At the end of December, the Boston Globe published an article titled, “Wide heart monitor use tied to missed alarms.” I had a strong feeling I had read that article before, and then I realized I was having a déjà vu moment — ARC had published a strategy report in 2004 focused on alarm management strategies for manufacturing plants.
Here are the opening paragraphs from the Boston Globe article:
It used to be that only the most fragile patients were wired to a cardiac monitor. Now, some hospitals are building “war rooms’’ with row upon row of screens to track patients’ heart rate and rhythm. Others, such as Tufts Medical Center in Boston, have installed monitors at every bedside.
The burgeoning use of heart monitors allows hospitals to care for sicker patients on regular floors – typically without hiring as many nurses as they do in intensive care units – and to admit patients faster, easing emergency room congestion.

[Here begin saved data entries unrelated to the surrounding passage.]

/-- A device that the PMAP names follows the leader, if it followed or had sent its JOIN: it takes the time, the rate, the delay and the
layout (R258, R259, R261, R262). -/
theorem beacon_follows (named : inMap (parseBeacon octets) s.zlk = true)
    (member : s.zlk.state = .follower ∨ (s.zlk.state = .joining ∧ s.zlk.joinSent = true)) : ∃ R G E V,
    exec (.beacon octets rx8) s = .next { s with zlk := { s.zlk with
      cntBeacon := satInc s.zlk.cntBeacon 65535, state := .follower, pubRef := R
      zt := (moveZt (diff8 ((parseBeacon octets).t8 + s.zlk.dly.toInt) rx8) s.zlk).zt
      rate := if s.clk.sys.st = .coast then s.zlk.rate else newRate s.zlk (diff8 ((parseBeacon octets).t8 + s.zlk.dly.toInt) rx8)
      dly := if (parseBeacon octets).eaddr = (zlkAddr s.zlk).val then BitVec.ofInt 16 (rhaDiv ((parseBeacon octets).eofs + s.zlk.dSent.toInt) 2)
        else s.zlk.dly
      dlyValid := if (parseBeacon octets).eaddr = (zlkAddr s.zlk).val then true else s.zlk.dlyValid
      cycle := (parseBeacon octets).cycle, leader := (parseBeacon octets).src, pmap := (parseBeacon octets).pmap
      vmap := (parseBeacon octets).vmap, nextP := (parseBeacon octets).pmap, nextV := (parseBeacon octets).vmap, missed := 0
      grant := G, evt := E, rv := V } } := by
  obtain follows | ⟨joins, sent⟩ := member
  · obtain ⟨G, E, V, taken⟩ := followed_frame (parseBeacon octets) rx8 (beaconHeard s)
    refine ⟨s.zlk.pubRef, G, E, V, congrArg Host.Outcome.next ((effect_of_holds on).trans ((effect_of_holds good).trans (.trans ?_ (taken.trans ?_))))⟩
    · extract_lets b c
      rw [show c.zlk.state = .follower from follows]
      exact if_pos named
    · rw [← follows]
      rfl
  · obtain ⟨G, E, V, taken⟩ := followed_frame (parseBeacon octets) rx8 (zlkEvt 2 (updZlk (beaconHeard s)
      (fun z => { z with state := .follower, pubRef := zlkPubEn z && !bit (parseBeacon octets).vmap (zlkAddr z).val })))
    refine ⟨zlkPubEn s.zlk && !bit (parseBeacon octets).vmap (zlkAddr s.zlk).val, G, E, V,
      congrArg Host.Outcome.next ((effect_of_holds on).trans ((effect_of_holds good).trans (.trans ?_ (taken.trans ?_))))⟩
    · extract_lets b c
      rw [show c.zlk.state = .joining from joins]
      exact (if_pos named).trans (if_pos sent)
    · dsimp only [beaconHeard, updZlk, zlkEvt, zlkAddr, moveZt, newRate]
      rfl

/-- A follower that the PMAP no longer names leaves the zone (R259). -/
theorem beacon_drops (follows : s.zlk.state = .follower) (unnamed : inMap (parseBeacon octets) s.zlk = false) :
    exec (.beacon octets rx8) s = .next (updZlk (zlkLeave .listen (beaconHeard s)) (fun z => { z with
      heard := 1, cycle := (parseBeacon octets).cycle, leader := (parseBeacon octets).src })) := by
  refine congrArg Host.Outcome.next ((effect_of_holds on).trans ((effect_of_holds good).trans ?_))
  extract_lets b c
  rw [show c.zlk.state = .follower from follows]
  exact if_neg (Bool.eq_false_iff.1 unnamed)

Many physicians routinely put patients on the monitors, knowing they can save lives by catching life-threatening abnormalities. And since monitoring is noninvasive, it seems harmless.
But an expanding group of researchers, many of them nurses, are questioning the proliferation of monitoring, saying it is a prime cause of the dangerous problem of alarm fatigue. The more patients there are on monitors, they say, the more the machines’ warning alarms blare, leading nurses to become desensitized to the beeps and tune them out. This phenomenon has been linked to dozens of patient deaths nationwide, according to an analysis published this year by the Globe.
Similarly, process manufacturing facilities, such as chemical plants, refineries, and power generation plants, also use alarms widely. These alarms measure things like the flow rate of liquids, liquid levels, pressure, temperature, whether equipment is functioning properly, and environmental emissions. There are set thresholds and when readings go outside the acceptable limits, an alarm occurs.
The Boston Globe article did not say how many alarms can go off in a day at a hospital, but at a large refinery it can average over 14,000 per day. I’m sure hospitals are not close to that scale.
Process plant alarming also has a degree of complexity not associated with an individual patient. According to the ARC Strategy report:
Many of the alarms in existence today are often related only to the process variable they are connected to, they are not aware of other alarms. This can result in a phenomenon called alarm showers or cascading alarms. These occur when one failure causes many process variables to trip their preset alarms. The result can be catastrophic when the quantity of alarms masks the real source of the problem and causes delays in operator corrective actions.
The solution to alarm fatigue can be similar in both hospitals and process plants. The Boston Globe article pointed out that many patients don’t really need to be on a heart monitor because their condition is not serious enough to warrant it. And even patients that do warrant alarms are often kept on them too long.
Similarly, “alarm rationalization” is part of the solution in manufacturing plants. As the ARC report highlights, “[A] systematic process…results in a reduction of the number of alarms, alarm prioritization, validation of alarm parameters, evaluation of alarm organization, and the number of alarms assigned to an operator, and finally alarm presentation.” This process of systematic alarm rationalization in factories is frequently based on continuous improvement methodologies such as Six Sigma.
I have written before about how hospitals could improve by using supply chain best practices (see “The Logistics of Flowing Patients” and “The Ottawa Hospital’s Supply Chain Transformation”). I remain convinced that health care could be improved if hospitals looked at some of the best practices that exist in manufacturing and the supply chain.